Le « désenchantement du monde » théorisé par Max Weber marque le recul de la superstition, des croyances et de la religiosité des sociétés occidentales. Le cinéma n’a pas attendu 2012 pour traiter la question de la religion. Cependant, c’est dans le fond de la critique qu’il faut voir un renouveau. M.A.S.H (1970) de Robert Altman ironisait sur l’apport illusoire de la Religion dans le milieu humain qu’est la guerre, mais ce n’est qu’un épisode presque mineur de cette satire. On peut également penser à Amen (2002) dans lequel Costa-Gavras s’attaque à l’inaction de la Chrétienté durant le génocide juif de la Seconde Guerre mondiale, cependant ce sont les actions de la Religion et non sa nature propre qui est remise en cause. Le cinéma a été, au cours de l’année qui s’est écoulée, intransigeant envers la religion et ses conséquences dans les sociétés actuelles. Il ne faut pas voir là une émancipation ou un athéiste cinématographique mais seulement une nécessité d’analyser la société par ses éléments fondateurs. La Religion ne dispose plus de cette sacro-sainteté qui empêchait tout regard critique. Cette mise à nue permet d’ouvrir les yeux sur les dérives de la religion, mais surtout sur le leitmotiv lancé par le cinéma : la Religion est obsolète !

Le Cinéma, comme la Religion, trouve son essence dans l’auditoire présent. Un auditoire fidèle et discipliné qui accepte de recevoir la Parole sans chercher la vraisemblance du récit. C’est sur cet aveuglement que fonctionne L’Odyssée de Pi (2012) d’Ang Lee qui montre au travers de sa beauté visuelle une présence divine. « Vous croirez en Dieu après que je vous ai raconté mon histoire » avertie même le narrateur. Ang Lee crée une symbiose entre le Céleste et le Terrestre par le biais d’une mer-miroir qui permet au récit de s’engouffrer dans les confins de l’imaginaire. Cependant notre intérêt se porte sur la première partie du film, c’est-à-dire sur les péripéties religieuses et formatrices du jeune Pi qui se conclue d’une manière cocasse: « Je suis un bouddhiste-musulman-chrétien ». De cet amalgame d’histoires religieuses sort des recoupements et des similitudes qui ancrent la Religion dans une logique de contes multiples. Ainsi, elle se place seulement au rang de croyance et non de vérité. Cette pensée est personnifiée à travers le rationalisme du Père qui prône une croyance en la Science. La Mère ne défend d’ailleurs que la Religion pour ce qu’elle apporte à l’imagerie de l’enfant : « C’est bon pour lui à son âge ». De son côté, Abel Ferrara réduit dans son film apocalyptique 4h44, Dernier jour sur terre (2012) la religion à la masse ne montrant non plus des figures humaines mais des ouailles regroupées dans les clôtures que forment les lieux saints. Le réalisateur américain dépeint une humanité qui ne voit dans la religion que le moyen d’assouvir sa soif d’immortalité et ne trouve donc là qu’une solution pour l’au-delà. Même ses personnages marginaux tombent dans les affres du spirituel s’enlaçant une dernière fois bordés par le serpent ancestral qui marque les confins du monde.

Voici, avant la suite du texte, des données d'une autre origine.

/-! setFtu -/

@[simp] theorem State.setFtu_pending (s : State) (f : FtUnit → FtUnit) : (s.setFtu f).pending = s.pending := rfl
@[simp] theorem State.setFtu_ft (s : State) (f : FtUnit → FtUnit) : (s.setFtu f).ft = s.ft := rfl
@[simp] theorem State.setFtu_aon (s : State) (f : FtUnit → FtUnit) : (s.setFtu f).aon = s.aon := rfl
@[simp] theorem State.setFtu_regs (s : State) (f : FtUnit → FtUnit) : (s.setFtu f).regs = s.regs := rfl
@[simp] theorem State.setFtu_mem (s : State) (f : FtUnit → FtUnit) : (s.setFtu f).mem = s.mem := rfl
@[simp] theorem State.setFtu_ecc (s : State) (f : FtUnit → FtUnit) : (s.setFtu f).ecc = s.ecc := rfl
@[simp] theorem State.setFtu_upsets (s : State) (f : FtUnit → FtUnit) : (s.setFtu f).upsets = s.upsets := rfl
@[simp] theorem State.setFtu_wcb (s : State) (f : FtUnit → FtUnit) : (s.setFtu f).wcb = s.wcb := rfl
@[simp] theorem State.setFtu_failedFills (s : State) (f : FtUnit → FtUnit) : (s.setFtu f).failedFills = s.failedFills := rfl
@[simp] theorem State.setFtu_clean (s : State) (f : FtUnit → FtUnit) : (s.setFtu f).clean = s.clean := rfl
@[simp] theorem State.setFtu_flash (s : State) (f : FtUnit → FtUnit) : (s.setFtu f).flash = s.flash := rfl
@[simp] theorem State.setFtu_queues (s : State) (f : FtUnit → FtUnit) : (s.setFtu f).queues = s.queues := rfl
@[simp] theorem State.setFtu_units (s : State) (f : FtUnit → FtUnit) : (s.setFtu f).units = s.units := rfl
@[simp] theorem State.setFtu_engs (s : State) (f : FtUnit → FtUnit) : (s.setFtu f).engs = s.engs := rfl
@[simp] theorem State.setFtu_ctxs (s : State) (f : FtUnit → FtUnit) : (s.setFtu f).ctxs = s.ctxs := rfl
@[simp] theorem State.setFtu_rings (s : State) (f : FtUnit → FtUnit) : (s.setFtu f).rings = s.rings := rfl
@[simp] theorem State.setFtu_tc (s : State) (f : FtUnit → FtUnit) : (s.setFtu f).tc = s.tc := rfl
@[simp] theorem State.setFtu_invals (s : State) (f : FtUnit → FtUnit) : (s.setFtu f).invals = s.invals := rfl
@[simp] theorem State.setFtu_pwr (s : State) (f : FtUnit → FtUnit) : (s.setFtu f).pwr = s.pwr := rfl
@[simp] theorem State.setFtu_energy (s : State) (f : FtUnit → FtUnit) : (s.setFtu f).energy = s.energy := rfl
@[simp] theorem State.setFtu_energyAt (s : State) (f : FtUnit → FtUnit) : (s.setFtu f).energyAt = s.energyAt := rfl
@[simp] theorem State.setFtu_energyEnd (s : State) (f : FtUnit → FtUnit) : (s.setFtu f).energyEnd = s.energyEnd := rfl
@[simp] theorem State.setFtu_asleep (s : State) (f : FtUnit → FtUnit) : (s.setFtu f).asleep = s.asleep := rfl
@[simp] theorem State.setFtu_stackUse (s : State) (f : FtUnit → FtUnit) : (s.setFtu f).stackUse = s.stackUse := rfl
@[simp] theorem State.setFtu_boot (s : State) (f : FtUnit → FtUnit) : (s.setFtu f).boot = s.boot := rfl
@[simp] theorem State.setFtu_sec (s : State) (f : FtUnit → FtUnit) : (s.setFtu f).sec = s.sec := rfl
@[simp] theorem State.setFtu_pins (s : State) (f : FtUnit → FtUnit) : (s.setFtu f).pins = s.pins := rfl
@[simp] theorem State.setFtu_mgmt (s : State) (f : FtUnit → FtUnit) : (s.setFtu f).mgmt = s.mgmt := rfl
@[simp] theorem State.setFtu_svnMin (s : State) (f : FtUnit → FtUnit) : (s.setFtu f).svnMin = s.svnMin := rfl
@[simp] theorem State.setFtu_revoked (s : State) (f : FtUnit → FtUnit) : (s.setFtu f).revoked = s.revoked := rfl
@[simp] theorem State.setFtu_bridges (s : State) (f : FtUnit → FtUnit) : (s.setFtu f).bridges = s.bridges := rfl
@[simp] theorem State.setFtu_ftu (s : State) (f : FtUnit → FtUnit) : (s.setFtu f).ftu = f s.ftu := rfl
@[simp] theorem State.setFtu_ports (s : State) (f : FtUnit → FtUnit) : (s.setFtu f).ports = s.ports := rfl
@[simp] theorem State.setFtu_routes (s : State) (f : FtUnit → FtUnit) : (s.setFtu f).routes = s.routes := rfl
@[simp] theorem State.setFtu_bias (s : State) (f : FtUnit → FtUnit) : (s.setFtu f).bias = s.bias := rfl
@[simp] theorem State.setFtu_hcx (s : State) (f : FtUnit → FtUnit) : (s.setFtu f).hcx = s.hcx := rfl
@[simp] theorem State.setFtu_tags (s : State) (f : FtUnit → FtUnit) : (s.setFtu f).tags = s.tags := rfl
@[simp] theorem State.setFtu_nodes (s : State) (f : FtUnit → FtUnit) : (s.setFtu f).nodes = s.nodes := rfl
@[simp] theorem State.setFtu_rx (s : State) (f : FtUnit → FtUnit) : (s.setFtu f).rx = s.rx := rfl
@[simp] theorem State.setFtu_regions (s : State) (f : FtUnit → FtUnit) : (s.setFtu f).regions = s.regions := rfl
@[simp] theorem State.setFtu_uuTables (s : State) (f : FtUnit → FtUnit) : (s.setFtu f).uuTables = s.uuTables := rfl
@[simp] theorem State.setFtu_cmps (s : State) (f : FtUnit → FtUnit) : (s.setFtu f).cmps = s.cmps := rfl
@[simp] theorem State.setFtu_exports (s : State) (f : FtUnit → FtUnit) : (s.setFtu f).exports = s.exports := rfl
@[simp] theorem State.setFtu_interrupts (s : State) (f : FtUnit → FtUnit) : (s.setFtu f).interrupts = s.interrupts := rfl
@[simp] theorem State.setFtu_resp (s : State) (f : FtUnit → FtUnit) : (s.setFtu f).resp = s.resp := rfl
@[simp] theorem State.setFtu_freeCount (s : State) (f : FtUnit → FtUnit) : (s.setFtu f).freeCount = s.freeCount := rfl
@[simp] theorem State.setFtu_reg (s : State) (f : FtUnit → FtUnit) (r' : Reg) (d' k' : Nat) : (s.setFtu f).reg r' d' k' = s.reg r' d' k' := rfl
@[simp] theorem State.setFtu_ctx (s : State) (f : FtUnit → FtUnit) (i : Nat) : (s.setFtu f).ctx i = s.ctx i := rfl
@[simp] theorem State.setFtu_unit (s : State) (f : FtUnit → FtUnit) (i : Nat) : (s.setFtu f).unit i = s.unit i := rfl
@[simp] theorem State.setFtu_eng (s : State) (f : FtUnit → FtUnit) (i : Nat) : (s.setFtu f).eng i = s.eng i := rfl
@[simp] theorem State.setFtu_queue (s : State) (f : FtUnit → FtUnit) (i : QueueId) : (s.setFtu f).queue i = s.queue i := rfl
@[simp] theorem State.setFtu_die (s : State) (f : FtUnit → FtUnit) (i : Nat) : (s.setFtu f).die i = s.die i := rfl
@[simp] theorem State.setFtu_ring (s : State) (f : FtUnit → FtUnit) (i : Nat) : (s.setFtu f).ring i = s.ring i := rfl
@[simp] theorem State.setFtu_bridge (s : State) (f : FtUnit → FtUnit) (i j : Nat) : (s.setFtu f).bridge i j = s.bridge i j := rfl
@[simp] theorem State.setFtu_port (s : State) (f : FtUnit → FtUnit) (i : Nat) : (s.setFtu f).port i = s.port i := rfl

4h44, Dernier jour sur Terre - Abel Ferrara

4h44, Dernier jour sur terre, Abel Ferrara (Etats-Unis, 2012)

De la puissance coercitive de la Religion, Rachid Djaïdani tire une histoire d’amour maudite entre un chrétien noir et une musulmane par une religion castratrice et dominante. Le problème n’est plus la croyance mais le sectarisme qui en découle dans nos sociétés. Rengaine (2012) est donc le symbole de ce communautarisme extrême qui empêche l’émergence d’une culture multi-ethnique à l’identité propre. Il tourne alors en dérision la rengaine française : Liberté, Egalité, Fraternité. Cristian Mungiu (Au-Delà des Collines, 2012) s’insurge aussi de voir une Orthodoxie dictatoriale et réfractaire bloquer la quête de rationalité de son pays, la Roumanie. Si le village aux allures de vestiges médiévaux est « au-delà des collines », c’est pour mieux montrer que la Religion ne doit plus faire partie de la vie civique. Elle est attachée à l’obscurantisme passé faisant des protagonistes les véritables martyres. L’aberration saisit le spectateur lorsqu’un médecin propose de soigner une malade non pas par la médecine mais par la lecture de psaumes. Mungiu clôt son film sur la mise en accusation d’un Religion trop souvent blanchie. Une scène du long-métrage Les Hauts du Hurlevent (2012) d’Andrea Arnold fait d’ailleurs un intéressant rapprochement entre la Religion et l’esclavage. Modifiant l’histoire en faisant d’Heatcliff un jeune noir probablement ancien esclave, la réalisatrice britannique montre la violence par laquelle la religion s’impose dans la vie des hommes. Ce baptême forcé lors duquel Heatcliff est violemment pris par le cou, plongé et maintenu dans l’eau bénite fait alors échos à ses précédentes tortures. La Religion n’est souvent pas un choix volontaire mais le fruit d’une socialisation dans le domaine privé. Les membres spirituels contraignent alors à la croyance et place sous le drapeau de la religion de nombreuses exactions : les croisades évangélistes, massacres orchestrés pour et par la Religion.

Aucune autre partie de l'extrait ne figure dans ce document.